Home > Other > Lords of Ireland II > Page 81
Lords of Ireland II Page 81

by Le Veque, Kathryn


  An unease that multiplied tenfold as she broke the wafer of sealing wax and read the verse inscribed on the bit of paper:

  Three tragedies has Rathcannon, cursed from a rebel’s grave—A princess, imprisoned in a tower, A mistress, murdered by her husband’s hand, A woman, straying near hell’s flame. Flee, before it consumes you.

  Norah’s heart fluttered, a thick knot of fear lodging in her throat, and she glanced about the room, half expecting to discover some phantom there, ink stains on transparent fingers, a cryptic warning on death-cold lips.

  Hatred. Bitterness. Norah had heard those emotions in Sir Aidan Kane’s voice. Cassandra’s mother was a coldhearted bitch…. Believe anything reprehensible you hear about me…. It’s probably true…. But this?

  Norah shivered. If she didn’t know better, Norah might believe that this note was warning her… of what? That Aidan Kane had murdered his wife?

  Chapter Five

  Nights at Rathcannon had always been miserable—silent and drawn out, chafing Aidan. During the hours when Cassandra was filling the castle with laughter and temper tantrums and mischief, he was able to forget at least a little, subdue his litany of regrets.

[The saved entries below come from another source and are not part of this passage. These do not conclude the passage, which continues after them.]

-- ==== Sys2Proof/Machine/Home.lean ====
section
/-!
DEFINITION. Sys2Proof/Machine/Home.lean: what stands at the home of an access: lines and sectors (R127), the contents of L2 (R14,
R127 to R129), memory under the keys of partitions (R277), reading and writing at a home (R120, R121), and the device's own
records (R243, R255, R263).
-/

namespace Sys2Proof.Machine
open Sys2Proof

/-! ## Lines, sectors and units -/

/-- The line of a physical address: its number over all spaces. -/
def lineOf (p : PAddr) : Nat := p.key / 128
/-- The sector of a physical address. -/
def sectorOf (p : PAddr) : Nat := p.key / 32

/-- The slice that holds a line (R128): n is the line number within its class. -/
def l2Slice (cls a : Nat) : Nat :=
  let n := a / 1024
  let g := (List.range 9).foldl (fun g k => g ^^^ fld n (5 * k) 5) 0
  32 * ((n + cls) % 3) + g

/-- The sectors that a piece touches. -/
def sectorsOf (p : Piece) : List Nat :=
  (List.range ((p.pa.bit % 256 + p.width + 255) / 256)).map fun k => sectorOf p.pa + k

/-- The aligned 512-bit units that a piece touches (R277). -/
def unitsOf (p : Piece) : List Nat :=
  (List.range ((p.pa.bit % 512 + p.width + 511) / 512)).map fun k => p.pa.key / 64 + k

/-! ## L2 contents (R128) -/

/-- The bits of a line that the slice holds. -/
def l2Bits (c : Chip) (line : Nat) : Nat := ((sget c.l2 line).map BitVec.toNat).getD 0

/-- A window of a line is held whole. -/
def l2Has (c : Chip) (line off n : Nat) : Bool := fld (l2Bits c line) off n == 2 ^ n - 1

/-- The slice of a line, by its number over all spaces. -/
def sliceOfLine (line : Nat) : Nat := l2Slice (line / 2 ^ 43) (line % 2 ^ 43 * 1024)

/-- The lines of a slice: 32 MiB (R14). -/
def sliceLines : Nat := 262144

/-- A list without its last member that may go. -/
def dropLast (keep : Nat → Bool) (l : List Nat) : List Nat × Option Nat :=
  match l.reverse.find? fun n => !keep n with
  | some n => (l.filter (· != n), some n)
  | none => (l, none)

/-- A line takes its place in its slice; a full slice gives up the line that is first for eviction and not pinned (R14, R129;
log 12). -/
def l2Claim (c : Chip) (line : Nat) : Chip :=
  let s := sliceOfLine line
  let age := (sget c.l2Age s).getD []
  if age.contains line then c
  else if age.length < sliceLines then { c with l2Age := sput c.l2Age s (line :: age) }
  else
    match dropLast c.pinned.contains age with
    | (rest, some old) => { c with l2 := sdel c.l2 old, l2Age := sput c.l2Age s (line :: rest) }
    | (_, none) => { c with l2Age := sput c.l2Age s (line :: age) }

/-- A window of a line becomes valid. -/
def l2Fill (c : Chip) (line off n : Nat) : Chip :=
  let c := l2Claim c line
  { c with l2 := sput c.l2 line (BitVec.ofNat 1024 (l2Bits c line ||| (2 ^ n - 1) * 2 ^ off)) }

/-- A line is first for eviction in its slice (R127). -/
def l2Last (c : Chip) (line : Nat) : Chip :=
  let s := sliceOfLine line
  let age := (sget c.l2Age s).getD []
  if age.contains line then { c with l2Age := sput c.l2Age s (age.filter (· != line) ++ [line]) } else c

/-! ## Keys (R277) -/

/-- The key under which a partition's ENC pages are written, and no key for other pages (R277). -/
def keyOf (c : Chip) (enc : Bool) (part : Nat) : Option Nat := if enc then sget c.keys part else none

/-- SRAM holds plaintext (R277). -/
def Space.isSram (s : Space) : Bool :=
  match s with
  | .spad _ | .bsram _ => true
  | _ => false

/-- The bits of a 512-bit unit that L2 holds. -/
def unitHeld (c : Chip) (u : Nat) : Nat := fld (l2Bits c (u / 2)) (u % 2 * 512) 512

/-- The key under which an access sees a unit: L2 holds plaintext, as the access that brought the unit's first bits into it saw
it; the memory controller takes the access's own key (R277). -/
def viewKey (c : Chip) (l2 enc : Bool) (part u : Nat) : Option Nat :=
  if l2 && unitHeld c u != 0 then (sget c.l2View u).getD (keyOf c enc part) else keyOf c enc part

/-- The key under which a 128-bit block of a unit was last written. XTS enciphers each block by itself. -/
def writtenUnder (c : Chip) (u j : Nat) : Option Nat := (sget c.blockKeys (4 * u + j)).getD (sget c.keyed u)

/-- Every block of a unit was last written under a key. -/
def unitUnder (c : Chip) (u : Nat) (key : Option Nat) : Bool := (List.range 4).all fun j => writtenUnder c u j == key

/-- A piece's units were last written under the key with which an access sees them. -/
def sameKey (c : Chip) (l2 enc : Bool) (part : Nat) (p : Piece) : Bool :=
  p.pa.space.isSram || (unitsOf p).all fun u => unitUnder c u (viewKey c l2 enc part u)

/-- A unit as memory holds it: each block enciphered under the key with which it was written (R277). -/
def storedUnit (m : Memory) (c : Chip) (u : Nat) : Nat :=
  let x := peekBytes m c 64 (u * 64)
  (List.range 4).foldl (fun n j =>
    let y := match writtenUnder c u j with
      | some k => xtsEncrypt (Config.saggarKey k).toNat (u % 2 ^ 44) x
      | none => x
    n + fld y (128 * j) 128 * 2 ^ (128 * j)) 0

/-- A unit as it is seen under a key, where it was written under another: memory holds it encrypted (R277). -/
def seenUnit (m : Memory) (c : Chip) (key : Option Nat) (u : Nat) : Nat :=
  if unitUnder c u key then peekBytes m c 64 (u * 64)
  else
    match key with
    | some k => xtsDecrypt (Config.saggarKey k).toNat (u % 2 ^ 44) (storedUnit m c u)
    | none => storedUnit m c u

/-- A piece's bits at its home, through L2 or not (R277). -/
def homeRead (m : Memory) (c : Chip) (l2 enc : Bool) (part : Nat) (p : Piece) : Nat :=
  if sameKey c l2 enc part p then readBits m c p.pa p.width
  else
    fld ((unitsOf p).foldr (fun u n => seenUnit m c (viewKey c l2 enc part u) u + 2 ^ 512 * n) 0) (p.pa.bit % 512) p.width

/-- What a write of SRAM replaces is kept for the reads of the array's schedule (R158, R195). -/
def noteSram (m : Memory) (c : Chip) (p : Piece) : Chip :=
  if p.pa.space.isSram then
    { c with sramPast := (c.cycle, p.pa, p.width, readBits m c p.pa p.width) :: c.sramPast.filter fun e => decide (c.cycle ≤ e.1 + 20) }
  else c

/-- A piece written at its home under a bit mask (R120, R121). A unit held under another key is written whole, as the access
sees it (R277). -/
def homeWrite (m : Memory) (c : Chip) (l2 enc : Bool) (part : Nat) (p : Piece) (v : Nat) : Chip :=
  let c := noteSram m c p
  let c := (if p.pa.space.isSram then [] else unitsOf p).foldl (fun c u =>
    let key := viewKey c l2 enc part u
    if unitUnder c u key then c
    else
      let c := { c with wlog := c.wlog ++ byteWrites 64 (u * 64) (2 ^ 512 - 1) (seenUnit m c key u) }
      { c with
        keyed := match key with
          | some k => sput c.keyed u k
          | none => sdel c.keyed u,
        blockKeys := (List.range 4).foldl (fun l j => sdel l (4 * u + j)) c.blockKeys }) c
  writeBits c p.pa p.width v

/-- An access through L2 brings units into it as it sees them (R277). -/
def noteView (c : Chip) (enc : Bool) (part : Nat) (us : List Nat) : Chip :=
  us.foldl (fun c u => if unitHeld c u = 0 then { c with l2View := sput c.l2View u (keyOf c enc part) } else c) c

/-! ## Physical addresses of the device's own accesses -/

/-- A physical HBM bit address. -/
def hbmAt (a : Nat) : PAddr := ⟨.hbm, a⟩

/-- A block of a unit has been written under a key. -/
def putBlockKey (c : Chip) (u j : Nat) (key : Option Nat) : Chip :=
  if writtenUnder c u j = key then c else { c with blockKeys := sput c.blockKeys (4 * u + j) key }

/-- A write of records performed by the device itself, as class HBM with HOME = 00 and no ENC (R243): through its slice of L2, where
its bits are valid (R128), under no key of a partition where L2 holds nothing of the unit (R277); it clears the poison of the
sectors that it covers whole (R254). Records start at multiples of 128 bits. -/
def hbmWrite (c : Chip) (a n v : Nat) : Chip :=
  let p : Piece := { t := 0, pos := 0, pa := hbmAt a, width := n }
  let c := noteView c false 0 (unitsOf p)
  let c := (List.range ((n + 127) / 128)).foldl (fun c i =>
    let b := a / 128 + i
    putBlockKey c (b / 4) (b % 4) (viewKey c true false 0 (b / 4))) c
  let c := (List.range ((a % 1024 + n + 1023) / 1024)).foldl (fun c i =>
    let lo := max a ((a / 1024 + i) * 1024)
    let hi := min (a + n) ((a / 1024 + i + 1) * 1024)
    l2Fill c (lineOf (hbmAt lo)) (lo % 1024) (hi - lo)) (writeBits c (hbmAt a) n v)
  { c with poison := sfilter (fun s _ => !(decide (a ≤ 256 * s) && decide (256 * s + 256 ≤ a + n))) c.poison }

end Sys2Proof.Machine
end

  But after his daughter had trailed up to her tower chamber to sleep, Aidan had always ranged about the castle with the restless tension of a condemned prisoner listening to the carpenter’s hammer strokes on the gallows. A man who knew that the trapdoor would be sprung beneath him eventually, though unsure exactly when.

  He retaliated against that sense of powerlessness the only way he knew how: by riding the night until he could return to Rathcannon too exhausted to peer into a future that only looked bleaker with each passing year.

  But as he plunged his stallion over Irish hills this night, he knew that his future had been altered forever.

  Changed by a dark-eyed woman with sorrow in her ivory face, and quiet courage drifting about her, as subtle as the gossamer nightgown that had hidden her most intimate secrets.

  Redemption.

  She had offered it to Aidan with one slender hand. A pardon, when he least expected it.

  Her name.

  Linton.

  It was the key that could unlock the most noble doors in London, gain entry there, even for the daughter of an infamous scoundrel like Aidan Kane. It was a passage through darkness into the light.

  The salvation of Cassandra’s future. Yet this miraculous pardon could only be bought by the ultimate act of selfishness, villainy. The price? What little decency remained in Aidan. That, and the future of the innocent woman who had strayed too close to the beast’s den.

  He reined his stallion up the rise to where the ocean crashed against the cliffs. As dastardly as he might have been, he’d never yet stooped to taking advantage of a woman like Norah, using her for his own purposes.

  The prospect of doing so now sickened him so that he was tempted to thrust her into the coach and drive her away from Rathcannon as quickly as possible—not to save his own neck this time, but, rather, to save hers.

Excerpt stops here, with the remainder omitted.